Things to ensure before you put the drive back in the TiVo:

1) You have at least put a serial tty connection shell into the rc.sysinit.author

2) You have copied across and untar'ed your /var/hack tarball and put the command to start TiVoWeb into rc.sysinit.author

3) You have installed cachecard/turbonet drivers ok

As long as you do the above three things then the rest can be achieved by FTP, bash prompt via Hyperteminal or TiVoWeb.


----------



## beastman (May 26, 2002)

groovyclam said:


> FTP won't work unless you get TiVoWeb installed and that is in your /var/hack - catch 22.
> 
> Put a tarball of your /var/hack on the Windows C: drive you put the tivo image on and then you can use linux to copy it over after you have restored the image.
> 
> I mentioned this in the doc I sent you.


I was thinking as long as I install the cachecard drivers then I should be able to ftp into it. Is that right? Assuming it is if I copy over the hack file that should be a quick cheat for most of the stuff I've already done.


----------



## groovyclam (Feb 18, 2002)

> I was thinking as long as I install the cachecard drivers then I should be able to ftp into it


But nothing is acting as an FTP server on the TiVo until you get TiVOWeb installed and running so you can't FTP.

The cachecard drivers only allow for a terminal screen bash login.

Copy the tarball of your var hack to your C: drive and then copy it to /var/hack *before* putting the new drive back in the TiVo!!!


----------



## sanderton (Jan 4, 2002)

beastman said:


> I am about to upgrade to a 250GB drive and would like to restore all the hacks from the original drive. Can I get away with ftping over the var/hack folder the new drive. Would that work and restore the new drive to the same settings as the old one?

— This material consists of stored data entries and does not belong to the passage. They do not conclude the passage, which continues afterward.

-- ==== Sys2Proof/Machine/EvPlace.lean ====
section
/-! DEFINITION. The launch arbiter and team placement (R67 to R75), forced save and resume (R88 to R92, R137, R319, R326, R333). -/

namespace Sys2Proof

open Machine

namespace Machine

/-! ### The placement test (R71) -/

/-- Where a team goes on a core. -/
structure Fit where
  slots : List Nat
  sp : Nat
  log : Nat

/-- The lowest 4 KiB-aligned run of n bytes below a limit that meets no occupied run (R71, R82). -/
def lowestRun (used : List (Nat × Nat)) (n limit : Nat) : Option Nat :=
  if n = 0 then some 0
  else
    let ok (a : Nat) : Bool := a + n ≤ limit && used.all fun u => decide (a + n ≤ u.1 ∨ u.1 + u.2 ≤ a)
    (0 :: used.map fun u => u.1 + u.2).foldl (fun best a =>
      if ok a then match best with | some b => some (min a b) | none => some a else best) none

/-- Teams on a core, with their launches. -/
def State.onCore (s : State) (core : Nat) : List (Team × Launch) :=
  (s.teams.filter fun t => t.core == some core).filterMap fun t => (s.launch? t.launch).map fun l => (t, l)

/-- Runs of a die's staging pool in use: logs that are neither applied nor discarded (R82). -/
def State.logsOn (s : State) (die : Nat) : List (Nat × Nat) :=
  s.teams.filterMap fun t =>
    match s.launch? t.launch with
    | some l => if t.logDie == die && l.p.mode != 0 && !t.direct && l.p.logsz != 0 then some (t.logBase, l.p.logsz * 4096) else none
    | none => none

/-- Bytes of a staging log (R51). -/
def LaunchPkt.logBytes (p : LaunchPkt) : Nat := if p.mode = 0 then 0 else p.logsz * 4096

/-- The wave slots a team takes: the lowest free ones, or the lowest free pairs under latch use (R71, R72). -/
def takeSlots (free : List Nat) (waves : Nat) (latch : Bool) : Option (List Nat) :=
  let l := if latch then ((List.range 8).filter fun j => free.contains (2 * j) && free.contains (2 * j + 1)).flatMap
      fun j => [2 * j, 2 * j + 1]
    else free
  if l.length < waves then none else some (l.take waves)

/-- The placement test of a core for a team of a launch (R71); a resumed team keeps its log. -/
def State.fits (s : State) (core : Nat) (l : Launch) (log : Bool) : Option Fit :=
  if (s.core core).held.isSome then none
  else
    let here := s.onCore core
    let used := here.flatMap fun x => x.1.slots
    let sum (f : LaunchPkt → Nat) : Nat := here.foldl (fun n x => n + f x.2.p) 0
    if 64 < sum (·.ntags) + l.p.ntags ∨ 16 < sum (·.ntiles) + l.p.ntiles ∨ 8 < sum (·.nbanks) + l.p.nbanks then none
    else
      match takeSlots ((List.range 16).filter fun k => !used.contains k) l.p.waves l.p.latch,
        lowestRun (here.map fun x => (x.1.spBase, roundUp4K x.2.p.spbytes)) (roundUp4K l.p.spbytes) Config.spBytes,
        (if log then lowestRun (s.logsOn (dieOf core)) l.p.logBytes Config.poolBytes else some 0) with
      | some slots, some sp, some log => some ⟨slots, sp, log⟩
      | _, _, _ => none

/-! ### The team placed next, and where (R70, R73, R75) -/

/-- A team waiting for a place. -/
inductive Due where
  | fresh (tix : Nat)
  /-- Re-run under R24: how often, and the core it ran on. -/
  | redo (tix n core : Nat)
  /-- Saved: the team's key (R92). -/
  | saved (tix key : Nat)

/-- Team index of a team waiting for a place. -/
def Due.tix : Due → Nat
  | .fresh t => t | .redo t _ _ => t | .saved t _ => t

/-- Teams of a launch that wait for a place; of those never placed, the first. -/
def State.waiting (s : State) (l : Launch) : List Due :=
  (l.redo.map fun r => Due.redo r.1 r.2.1 r.2.2)
  ++ ((s.teams.filter fun t => t.launch == l.key && t.saved).map fun t => Due.saved t.tix t.key)
  ++ (if l.next < l.p.teams then [Due.fresh l.next] else [])

/-- The lowest of them (R70). -/
def nextDue : List Due → Option Due
  | [] => none
  | d :: t => match nextDue t with
    | none => some d
    | some e => some (if e.tix < d.tix then e else d)

/-- A launch's teams may be placed now: its context is not pre-empted, it neither drains nor is discarded (R24, R88). -/
def State.placing (s : State) (l : Launch) : Bool :=
  !l.restarting && !l.aborted && (match s.ctx? l.ctx with | some c => !c.stopped | none => false)

/-- Quads in the order of a placement of a launch (R73): dies from the one after the launch's last, quads of a die from the one
after its last placement. -/
def State.quadOrder (s : State) (l : Launch) : List Nat :=
  let d0 := match l.lastDie with | some d => d + 1 | none => l.p.id.toNat % 4
  (List.range 4).flatMap fun i =>
    let d := (d0 + i) % 4
    let q0 := match s.dispatch.find? fun x => x.1 == d with | some x => x.2 % 40 + 1 | none => 0
    (List.range 40).map fun j => 40 * d + (q0 + j) % 40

If you back up the drive then restore the image to your new drive, all the hacks will transfer over. They are included in the backup.


----------



## Ian_m (Jan 9, 2001)

groovyclam said:


> But nothing is acting as an FTP server on the TiVo until you get TiVOWeb installed and running so you can't FTP.


Not quite, FTP and TELNET are installed as part of the network driver install and are not installe in /var so are immune to being wiped.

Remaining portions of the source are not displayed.